## TASK DESCRIPTION
What is needed here is every line of the records that includes "SpecLine".

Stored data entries
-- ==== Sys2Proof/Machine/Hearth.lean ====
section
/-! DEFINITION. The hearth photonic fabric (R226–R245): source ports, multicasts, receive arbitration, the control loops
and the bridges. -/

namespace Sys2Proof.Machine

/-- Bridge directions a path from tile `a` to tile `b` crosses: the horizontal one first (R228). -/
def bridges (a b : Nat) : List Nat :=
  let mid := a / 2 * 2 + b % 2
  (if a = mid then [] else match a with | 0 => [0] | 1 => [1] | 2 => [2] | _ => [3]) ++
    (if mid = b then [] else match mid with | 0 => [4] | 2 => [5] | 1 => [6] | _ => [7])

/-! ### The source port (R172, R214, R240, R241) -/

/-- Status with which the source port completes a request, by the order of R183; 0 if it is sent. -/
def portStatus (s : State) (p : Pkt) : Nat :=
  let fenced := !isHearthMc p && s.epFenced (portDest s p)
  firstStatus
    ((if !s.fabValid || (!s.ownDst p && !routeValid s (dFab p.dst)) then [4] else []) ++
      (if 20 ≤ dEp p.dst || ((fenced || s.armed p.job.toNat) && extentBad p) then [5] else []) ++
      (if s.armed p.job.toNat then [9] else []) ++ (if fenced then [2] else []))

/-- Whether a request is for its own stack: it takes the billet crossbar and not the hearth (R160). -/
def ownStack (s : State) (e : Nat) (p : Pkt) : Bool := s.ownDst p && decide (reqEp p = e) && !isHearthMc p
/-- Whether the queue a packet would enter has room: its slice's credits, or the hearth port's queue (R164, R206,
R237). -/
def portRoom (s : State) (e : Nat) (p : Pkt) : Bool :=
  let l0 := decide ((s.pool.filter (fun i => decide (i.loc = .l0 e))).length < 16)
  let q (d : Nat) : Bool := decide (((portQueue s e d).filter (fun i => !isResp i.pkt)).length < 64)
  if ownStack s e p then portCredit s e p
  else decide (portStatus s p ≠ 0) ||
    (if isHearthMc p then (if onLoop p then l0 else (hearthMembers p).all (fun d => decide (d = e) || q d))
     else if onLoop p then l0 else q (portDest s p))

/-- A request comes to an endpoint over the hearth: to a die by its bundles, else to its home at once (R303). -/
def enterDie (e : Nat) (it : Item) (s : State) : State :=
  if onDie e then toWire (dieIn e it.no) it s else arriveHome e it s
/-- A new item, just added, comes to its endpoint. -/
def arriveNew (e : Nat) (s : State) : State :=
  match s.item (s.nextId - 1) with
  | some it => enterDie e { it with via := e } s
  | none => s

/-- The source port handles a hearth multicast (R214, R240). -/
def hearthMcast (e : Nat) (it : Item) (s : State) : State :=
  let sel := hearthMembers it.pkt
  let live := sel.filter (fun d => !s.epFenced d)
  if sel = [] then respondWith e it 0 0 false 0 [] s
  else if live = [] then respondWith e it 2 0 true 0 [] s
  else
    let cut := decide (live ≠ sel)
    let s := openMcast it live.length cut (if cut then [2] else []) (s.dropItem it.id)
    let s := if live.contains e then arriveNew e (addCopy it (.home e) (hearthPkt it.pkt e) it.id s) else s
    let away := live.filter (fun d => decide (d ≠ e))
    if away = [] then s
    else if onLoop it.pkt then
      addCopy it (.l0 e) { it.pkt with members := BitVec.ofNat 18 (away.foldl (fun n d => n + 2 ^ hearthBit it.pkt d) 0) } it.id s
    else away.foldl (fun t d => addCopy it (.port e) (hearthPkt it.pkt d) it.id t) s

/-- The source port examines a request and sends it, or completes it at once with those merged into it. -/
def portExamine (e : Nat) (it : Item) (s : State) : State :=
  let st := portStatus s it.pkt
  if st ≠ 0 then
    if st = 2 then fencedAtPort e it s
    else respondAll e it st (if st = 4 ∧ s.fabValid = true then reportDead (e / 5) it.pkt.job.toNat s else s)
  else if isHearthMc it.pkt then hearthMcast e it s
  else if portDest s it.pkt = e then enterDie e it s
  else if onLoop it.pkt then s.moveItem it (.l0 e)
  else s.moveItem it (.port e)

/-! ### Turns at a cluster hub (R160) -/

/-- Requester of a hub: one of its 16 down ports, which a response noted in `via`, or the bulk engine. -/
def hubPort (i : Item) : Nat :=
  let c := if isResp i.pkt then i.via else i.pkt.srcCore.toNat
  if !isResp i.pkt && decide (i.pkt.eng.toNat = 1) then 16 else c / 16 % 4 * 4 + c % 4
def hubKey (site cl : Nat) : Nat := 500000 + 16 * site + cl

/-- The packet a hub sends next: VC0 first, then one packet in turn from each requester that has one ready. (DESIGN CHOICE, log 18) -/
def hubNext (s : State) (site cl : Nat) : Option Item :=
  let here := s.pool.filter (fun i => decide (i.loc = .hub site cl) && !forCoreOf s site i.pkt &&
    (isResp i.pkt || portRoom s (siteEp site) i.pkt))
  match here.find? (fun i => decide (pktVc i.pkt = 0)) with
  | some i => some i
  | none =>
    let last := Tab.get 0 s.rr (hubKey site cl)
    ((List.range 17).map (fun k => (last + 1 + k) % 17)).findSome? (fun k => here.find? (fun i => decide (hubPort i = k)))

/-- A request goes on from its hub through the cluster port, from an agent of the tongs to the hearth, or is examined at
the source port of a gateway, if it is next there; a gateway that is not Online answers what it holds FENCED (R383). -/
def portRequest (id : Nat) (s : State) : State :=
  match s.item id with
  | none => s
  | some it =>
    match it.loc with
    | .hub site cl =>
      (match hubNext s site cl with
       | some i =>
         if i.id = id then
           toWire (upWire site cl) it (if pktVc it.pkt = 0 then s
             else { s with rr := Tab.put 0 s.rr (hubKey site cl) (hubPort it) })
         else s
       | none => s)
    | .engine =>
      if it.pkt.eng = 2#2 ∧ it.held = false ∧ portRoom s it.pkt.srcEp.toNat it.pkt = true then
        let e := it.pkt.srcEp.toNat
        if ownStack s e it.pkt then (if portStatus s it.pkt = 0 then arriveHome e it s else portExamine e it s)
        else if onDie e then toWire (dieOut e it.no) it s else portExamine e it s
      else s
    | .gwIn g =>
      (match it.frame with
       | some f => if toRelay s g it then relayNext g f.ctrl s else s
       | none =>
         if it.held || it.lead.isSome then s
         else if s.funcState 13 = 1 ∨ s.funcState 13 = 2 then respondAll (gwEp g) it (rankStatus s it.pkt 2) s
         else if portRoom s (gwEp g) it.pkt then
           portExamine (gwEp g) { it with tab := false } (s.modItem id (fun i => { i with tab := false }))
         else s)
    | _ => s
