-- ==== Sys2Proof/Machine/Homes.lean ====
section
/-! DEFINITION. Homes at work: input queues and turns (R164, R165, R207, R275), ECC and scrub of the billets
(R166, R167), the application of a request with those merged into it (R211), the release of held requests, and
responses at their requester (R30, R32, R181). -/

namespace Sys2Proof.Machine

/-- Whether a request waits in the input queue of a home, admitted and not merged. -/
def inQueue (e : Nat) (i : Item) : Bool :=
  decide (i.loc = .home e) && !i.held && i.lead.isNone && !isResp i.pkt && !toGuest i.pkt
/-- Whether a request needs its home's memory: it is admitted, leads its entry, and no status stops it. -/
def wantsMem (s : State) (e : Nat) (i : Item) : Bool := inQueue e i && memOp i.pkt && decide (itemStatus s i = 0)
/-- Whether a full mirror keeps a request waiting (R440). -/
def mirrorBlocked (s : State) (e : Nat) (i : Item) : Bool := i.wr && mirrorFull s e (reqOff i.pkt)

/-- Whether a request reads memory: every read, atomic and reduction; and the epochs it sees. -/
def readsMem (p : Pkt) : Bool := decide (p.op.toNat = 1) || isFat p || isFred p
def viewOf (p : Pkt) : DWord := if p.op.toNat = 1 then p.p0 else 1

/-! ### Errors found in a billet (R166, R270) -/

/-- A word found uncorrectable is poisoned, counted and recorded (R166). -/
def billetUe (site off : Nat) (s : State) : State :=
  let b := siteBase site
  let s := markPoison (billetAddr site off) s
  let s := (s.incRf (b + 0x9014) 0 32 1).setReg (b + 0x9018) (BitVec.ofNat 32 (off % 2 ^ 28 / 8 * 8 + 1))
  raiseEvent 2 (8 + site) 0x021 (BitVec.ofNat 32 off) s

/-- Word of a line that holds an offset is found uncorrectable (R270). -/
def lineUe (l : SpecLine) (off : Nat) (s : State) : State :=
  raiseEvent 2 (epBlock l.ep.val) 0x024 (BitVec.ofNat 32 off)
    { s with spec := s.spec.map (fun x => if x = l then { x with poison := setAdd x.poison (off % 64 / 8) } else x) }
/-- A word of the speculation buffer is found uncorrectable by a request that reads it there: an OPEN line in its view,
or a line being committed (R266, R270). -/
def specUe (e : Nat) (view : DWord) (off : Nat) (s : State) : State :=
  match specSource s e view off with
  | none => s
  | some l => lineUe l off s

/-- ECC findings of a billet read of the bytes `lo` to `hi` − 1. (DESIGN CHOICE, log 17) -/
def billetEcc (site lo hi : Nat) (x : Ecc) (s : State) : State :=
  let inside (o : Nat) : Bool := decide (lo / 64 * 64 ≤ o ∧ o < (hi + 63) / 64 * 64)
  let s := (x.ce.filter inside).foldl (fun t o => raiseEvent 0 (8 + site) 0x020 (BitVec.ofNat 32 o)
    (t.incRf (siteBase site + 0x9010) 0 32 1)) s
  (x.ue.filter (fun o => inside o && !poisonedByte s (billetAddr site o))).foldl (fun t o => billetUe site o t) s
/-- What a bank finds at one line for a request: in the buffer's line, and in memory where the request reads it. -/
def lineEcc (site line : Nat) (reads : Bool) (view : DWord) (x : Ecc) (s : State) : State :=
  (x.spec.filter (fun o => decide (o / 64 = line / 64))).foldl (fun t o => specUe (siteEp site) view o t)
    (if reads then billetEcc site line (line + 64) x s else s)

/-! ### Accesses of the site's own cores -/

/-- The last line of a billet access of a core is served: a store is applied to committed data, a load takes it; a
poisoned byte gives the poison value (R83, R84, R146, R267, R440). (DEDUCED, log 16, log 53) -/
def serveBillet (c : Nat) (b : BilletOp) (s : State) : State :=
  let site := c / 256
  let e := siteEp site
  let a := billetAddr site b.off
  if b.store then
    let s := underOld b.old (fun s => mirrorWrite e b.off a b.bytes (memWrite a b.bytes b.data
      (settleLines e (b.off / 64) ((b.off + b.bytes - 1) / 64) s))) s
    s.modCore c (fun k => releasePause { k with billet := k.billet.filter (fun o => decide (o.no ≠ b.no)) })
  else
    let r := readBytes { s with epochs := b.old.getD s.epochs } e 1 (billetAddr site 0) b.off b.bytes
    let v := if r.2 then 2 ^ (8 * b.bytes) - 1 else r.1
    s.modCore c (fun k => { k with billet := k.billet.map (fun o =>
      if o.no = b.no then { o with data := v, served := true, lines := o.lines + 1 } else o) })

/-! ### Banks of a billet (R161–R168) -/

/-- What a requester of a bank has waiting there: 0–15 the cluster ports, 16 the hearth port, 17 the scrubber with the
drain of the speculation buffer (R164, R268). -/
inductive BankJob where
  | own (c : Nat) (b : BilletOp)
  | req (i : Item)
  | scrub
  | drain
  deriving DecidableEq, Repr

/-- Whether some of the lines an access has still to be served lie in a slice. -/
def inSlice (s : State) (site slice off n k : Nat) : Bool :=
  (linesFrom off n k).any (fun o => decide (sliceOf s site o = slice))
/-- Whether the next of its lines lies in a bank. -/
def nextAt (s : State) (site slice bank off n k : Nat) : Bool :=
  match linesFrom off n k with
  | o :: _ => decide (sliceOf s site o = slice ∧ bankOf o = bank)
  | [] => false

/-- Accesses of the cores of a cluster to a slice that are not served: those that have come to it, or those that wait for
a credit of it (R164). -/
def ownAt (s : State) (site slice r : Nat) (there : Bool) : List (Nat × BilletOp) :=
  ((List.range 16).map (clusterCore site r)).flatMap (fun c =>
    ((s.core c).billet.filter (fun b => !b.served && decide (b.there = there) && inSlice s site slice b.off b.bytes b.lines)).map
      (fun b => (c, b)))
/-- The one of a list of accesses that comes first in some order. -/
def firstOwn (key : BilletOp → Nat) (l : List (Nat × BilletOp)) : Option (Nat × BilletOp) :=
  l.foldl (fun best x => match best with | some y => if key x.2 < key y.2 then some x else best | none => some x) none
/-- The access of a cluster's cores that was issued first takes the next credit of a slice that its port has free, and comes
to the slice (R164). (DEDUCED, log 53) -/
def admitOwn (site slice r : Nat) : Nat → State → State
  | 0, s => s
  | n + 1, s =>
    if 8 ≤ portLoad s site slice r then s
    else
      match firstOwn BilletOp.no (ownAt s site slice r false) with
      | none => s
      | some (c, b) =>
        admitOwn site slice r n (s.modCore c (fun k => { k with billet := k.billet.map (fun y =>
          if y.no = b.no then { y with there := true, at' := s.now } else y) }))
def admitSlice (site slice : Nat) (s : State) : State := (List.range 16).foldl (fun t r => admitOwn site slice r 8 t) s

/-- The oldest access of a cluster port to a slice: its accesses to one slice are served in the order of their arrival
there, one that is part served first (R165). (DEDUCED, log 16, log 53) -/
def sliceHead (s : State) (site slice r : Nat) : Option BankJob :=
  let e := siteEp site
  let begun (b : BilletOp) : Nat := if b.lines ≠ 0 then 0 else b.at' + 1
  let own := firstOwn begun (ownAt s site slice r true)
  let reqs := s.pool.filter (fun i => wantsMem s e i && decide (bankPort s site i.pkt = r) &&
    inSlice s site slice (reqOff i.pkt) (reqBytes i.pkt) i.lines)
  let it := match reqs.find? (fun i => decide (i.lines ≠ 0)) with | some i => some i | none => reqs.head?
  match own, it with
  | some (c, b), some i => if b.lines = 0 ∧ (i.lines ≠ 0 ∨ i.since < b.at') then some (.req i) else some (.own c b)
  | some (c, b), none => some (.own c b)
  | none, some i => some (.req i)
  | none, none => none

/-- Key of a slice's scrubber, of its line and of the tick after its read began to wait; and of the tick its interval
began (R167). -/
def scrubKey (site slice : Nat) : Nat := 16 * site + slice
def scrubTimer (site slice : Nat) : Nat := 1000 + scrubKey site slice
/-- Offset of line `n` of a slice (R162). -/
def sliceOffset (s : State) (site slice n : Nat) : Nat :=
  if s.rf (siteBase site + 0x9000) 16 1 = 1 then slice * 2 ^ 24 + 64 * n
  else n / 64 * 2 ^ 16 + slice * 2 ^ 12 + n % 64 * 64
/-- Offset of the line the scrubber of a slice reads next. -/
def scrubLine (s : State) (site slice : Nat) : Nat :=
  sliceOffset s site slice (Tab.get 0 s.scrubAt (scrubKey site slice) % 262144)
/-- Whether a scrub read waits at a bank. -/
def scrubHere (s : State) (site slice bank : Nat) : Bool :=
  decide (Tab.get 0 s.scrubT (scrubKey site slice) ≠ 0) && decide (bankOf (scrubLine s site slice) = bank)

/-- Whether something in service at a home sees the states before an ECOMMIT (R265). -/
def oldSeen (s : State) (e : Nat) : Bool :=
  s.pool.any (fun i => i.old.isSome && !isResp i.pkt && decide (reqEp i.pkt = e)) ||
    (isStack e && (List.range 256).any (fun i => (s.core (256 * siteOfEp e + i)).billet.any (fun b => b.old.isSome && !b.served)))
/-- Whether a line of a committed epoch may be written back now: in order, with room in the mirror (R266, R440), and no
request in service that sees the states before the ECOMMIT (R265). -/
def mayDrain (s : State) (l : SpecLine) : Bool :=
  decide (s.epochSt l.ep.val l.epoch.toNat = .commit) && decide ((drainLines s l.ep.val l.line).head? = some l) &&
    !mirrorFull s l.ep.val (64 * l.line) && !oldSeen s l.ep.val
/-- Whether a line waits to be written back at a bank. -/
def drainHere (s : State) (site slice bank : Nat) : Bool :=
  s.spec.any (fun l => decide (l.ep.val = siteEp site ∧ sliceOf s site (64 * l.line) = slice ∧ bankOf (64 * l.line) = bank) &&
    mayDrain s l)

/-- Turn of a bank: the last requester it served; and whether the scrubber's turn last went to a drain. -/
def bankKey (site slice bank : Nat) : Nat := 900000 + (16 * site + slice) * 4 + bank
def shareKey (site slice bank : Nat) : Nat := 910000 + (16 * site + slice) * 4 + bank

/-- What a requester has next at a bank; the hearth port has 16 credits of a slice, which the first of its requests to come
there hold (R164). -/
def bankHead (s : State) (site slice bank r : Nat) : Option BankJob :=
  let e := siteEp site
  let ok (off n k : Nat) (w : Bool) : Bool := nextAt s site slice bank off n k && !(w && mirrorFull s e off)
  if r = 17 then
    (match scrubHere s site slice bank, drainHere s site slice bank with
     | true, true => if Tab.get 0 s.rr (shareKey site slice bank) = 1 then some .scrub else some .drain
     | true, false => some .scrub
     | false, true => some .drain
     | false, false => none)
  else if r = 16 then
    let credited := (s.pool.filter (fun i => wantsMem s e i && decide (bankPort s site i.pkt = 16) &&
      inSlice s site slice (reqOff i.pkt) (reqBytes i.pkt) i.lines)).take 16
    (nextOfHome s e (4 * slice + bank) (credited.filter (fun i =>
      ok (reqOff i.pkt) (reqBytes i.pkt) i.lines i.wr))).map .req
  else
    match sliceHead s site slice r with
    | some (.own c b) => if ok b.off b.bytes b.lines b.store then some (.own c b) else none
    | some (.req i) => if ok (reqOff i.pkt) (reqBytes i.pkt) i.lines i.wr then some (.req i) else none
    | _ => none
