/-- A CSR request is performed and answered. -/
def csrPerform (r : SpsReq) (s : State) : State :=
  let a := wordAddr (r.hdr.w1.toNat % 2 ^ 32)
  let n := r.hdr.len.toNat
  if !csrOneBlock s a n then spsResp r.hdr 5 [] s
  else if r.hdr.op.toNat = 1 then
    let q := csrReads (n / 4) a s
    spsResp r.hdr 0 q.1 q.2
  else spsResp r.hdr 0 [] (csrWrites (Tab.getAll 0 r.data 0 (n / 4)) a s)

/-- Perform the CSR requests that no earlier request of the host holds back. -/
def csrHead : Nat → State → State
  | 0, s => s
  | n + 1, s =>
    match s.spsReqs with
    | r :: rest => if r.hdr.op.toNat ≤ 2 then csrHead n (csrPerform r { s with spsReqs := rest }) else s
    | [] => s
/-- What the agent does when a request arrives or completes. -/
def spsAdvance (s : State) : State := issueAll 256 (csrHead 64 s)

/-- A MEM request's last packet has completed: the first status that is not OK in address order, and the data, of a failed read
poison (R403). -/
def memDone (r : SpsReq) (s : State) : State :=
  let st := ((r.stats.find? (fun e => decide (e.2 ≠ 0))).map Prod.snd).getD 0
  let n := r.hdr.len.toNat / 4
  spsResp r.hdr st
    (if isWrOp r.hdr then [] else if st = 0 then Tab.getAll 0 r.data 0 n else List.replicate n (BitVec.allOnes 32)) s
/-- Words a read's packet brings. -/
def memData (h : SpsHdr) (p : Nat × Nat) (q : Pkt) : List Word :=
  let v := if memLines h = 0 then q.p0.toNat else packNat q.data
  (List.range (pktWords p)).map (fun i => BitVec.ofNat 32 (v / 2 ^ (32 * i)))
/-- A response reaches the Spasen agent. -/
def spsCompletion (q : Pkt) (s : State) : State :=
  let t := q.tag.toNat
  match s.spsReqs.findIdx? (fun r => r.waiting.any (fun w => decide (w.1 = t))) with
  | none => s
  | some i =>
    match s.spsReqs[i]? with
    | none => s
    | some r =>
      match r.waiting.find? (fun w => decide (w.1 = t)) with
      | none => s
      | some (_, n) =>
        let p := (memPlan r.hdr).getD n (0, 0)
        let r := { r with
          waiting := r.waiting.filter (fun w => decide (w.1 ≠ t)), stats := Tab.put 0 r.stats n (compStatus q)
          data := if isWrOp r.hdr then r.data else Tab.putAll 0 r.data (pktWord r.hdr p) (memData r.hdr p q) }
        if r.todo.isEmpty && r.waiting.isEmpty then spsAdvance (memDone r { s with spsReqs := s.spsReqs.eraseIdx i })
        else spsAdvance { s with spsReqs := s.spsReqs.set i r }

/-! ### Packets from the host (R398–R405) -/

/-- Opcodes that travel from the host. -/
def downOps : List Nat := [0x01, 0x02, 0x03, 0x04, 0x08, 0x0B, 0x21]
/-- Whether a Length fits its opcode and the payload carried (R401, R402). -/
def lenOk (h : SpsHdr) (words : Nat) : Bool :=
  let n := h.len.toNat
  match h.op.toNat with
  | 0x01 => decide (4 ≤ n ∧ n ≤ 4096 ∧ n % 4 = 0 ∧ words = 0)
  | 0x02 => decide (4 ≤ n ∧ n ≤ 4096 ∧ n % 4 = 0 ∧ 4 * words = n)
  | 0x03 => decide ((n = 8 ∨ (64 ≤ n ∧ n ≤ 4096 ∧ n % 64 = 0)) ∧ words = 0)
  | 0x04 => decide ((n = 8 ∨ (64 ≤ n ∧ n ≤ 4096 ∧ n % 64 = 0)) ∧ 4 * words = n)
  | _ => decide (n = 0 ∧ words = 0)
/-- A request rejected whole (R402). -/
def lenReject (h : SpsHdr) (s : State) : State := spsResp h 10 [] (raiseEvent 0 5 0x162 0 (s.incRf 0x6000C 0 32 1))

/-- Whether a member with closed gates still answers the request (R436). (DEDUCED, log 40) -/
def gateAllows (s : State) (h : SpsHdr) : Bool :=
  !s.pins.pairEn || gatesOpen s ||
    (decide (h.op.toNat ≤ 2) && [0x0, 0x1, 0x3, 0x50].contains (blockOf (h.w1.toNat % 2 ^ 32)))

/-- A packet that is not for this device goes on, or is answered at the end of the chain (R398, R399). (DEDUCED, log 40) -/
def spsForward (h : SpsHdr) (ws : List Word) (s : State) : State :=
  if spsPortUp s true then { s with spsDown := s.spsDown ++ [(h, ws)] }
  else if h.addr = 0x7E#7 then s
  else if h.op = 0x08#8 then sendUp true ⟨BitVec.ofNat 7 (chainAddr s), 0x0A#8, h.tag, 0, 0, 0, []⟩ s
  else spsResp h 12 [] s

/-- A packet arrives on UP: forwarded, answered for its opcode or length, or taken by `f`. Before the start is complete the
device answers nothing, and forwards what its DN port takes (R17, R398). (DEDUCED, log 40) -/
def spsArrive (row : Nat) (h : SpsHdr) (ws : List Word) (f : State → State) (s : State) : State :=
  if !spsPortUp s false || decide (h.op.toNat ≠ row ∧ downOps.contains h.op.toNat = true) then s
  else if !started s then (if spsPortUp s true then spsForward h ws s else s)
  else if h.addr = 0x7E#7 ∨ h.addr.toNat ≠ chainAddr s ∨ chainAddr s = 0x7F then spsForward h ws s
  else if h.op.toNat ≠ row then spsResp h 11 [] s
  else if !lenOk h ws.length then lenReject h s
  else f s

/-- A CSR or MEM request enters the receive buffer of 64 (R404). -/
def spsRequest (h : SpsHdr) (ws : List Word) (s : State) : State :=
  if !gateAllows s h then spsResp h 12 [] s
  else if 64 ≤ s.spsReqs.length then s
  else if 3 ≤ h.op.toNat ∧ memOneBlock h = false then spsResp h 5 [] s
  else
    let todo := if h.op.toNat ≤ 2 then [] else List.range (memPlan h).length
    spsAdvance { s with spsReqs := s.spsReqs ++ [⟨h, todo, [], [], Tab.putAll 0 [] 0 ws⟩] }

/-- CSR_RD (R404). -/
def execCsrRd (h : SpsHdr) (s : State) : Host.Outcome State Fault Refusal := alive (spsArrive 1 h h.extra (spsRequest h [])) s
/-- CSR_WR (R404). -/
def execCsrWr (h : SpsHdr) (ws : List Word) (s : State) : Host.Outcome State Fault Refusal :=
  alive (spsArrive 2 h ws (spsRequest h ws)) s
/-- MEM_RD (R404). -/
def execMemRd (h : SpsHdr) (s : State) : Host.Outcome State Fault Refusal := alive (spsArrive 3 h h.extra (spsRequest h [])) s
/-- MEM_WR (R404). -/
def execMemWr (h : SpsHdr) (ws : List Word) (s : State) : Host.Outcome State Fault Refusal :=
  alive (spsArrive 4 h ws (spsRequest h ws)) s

## SOLUTION TO THE PROBLEM
def lineUe (l : SpecLine) (off : Nat) (s : State) : State :=
def mayDrain (s : State) (l : SpecLine) : Bool :=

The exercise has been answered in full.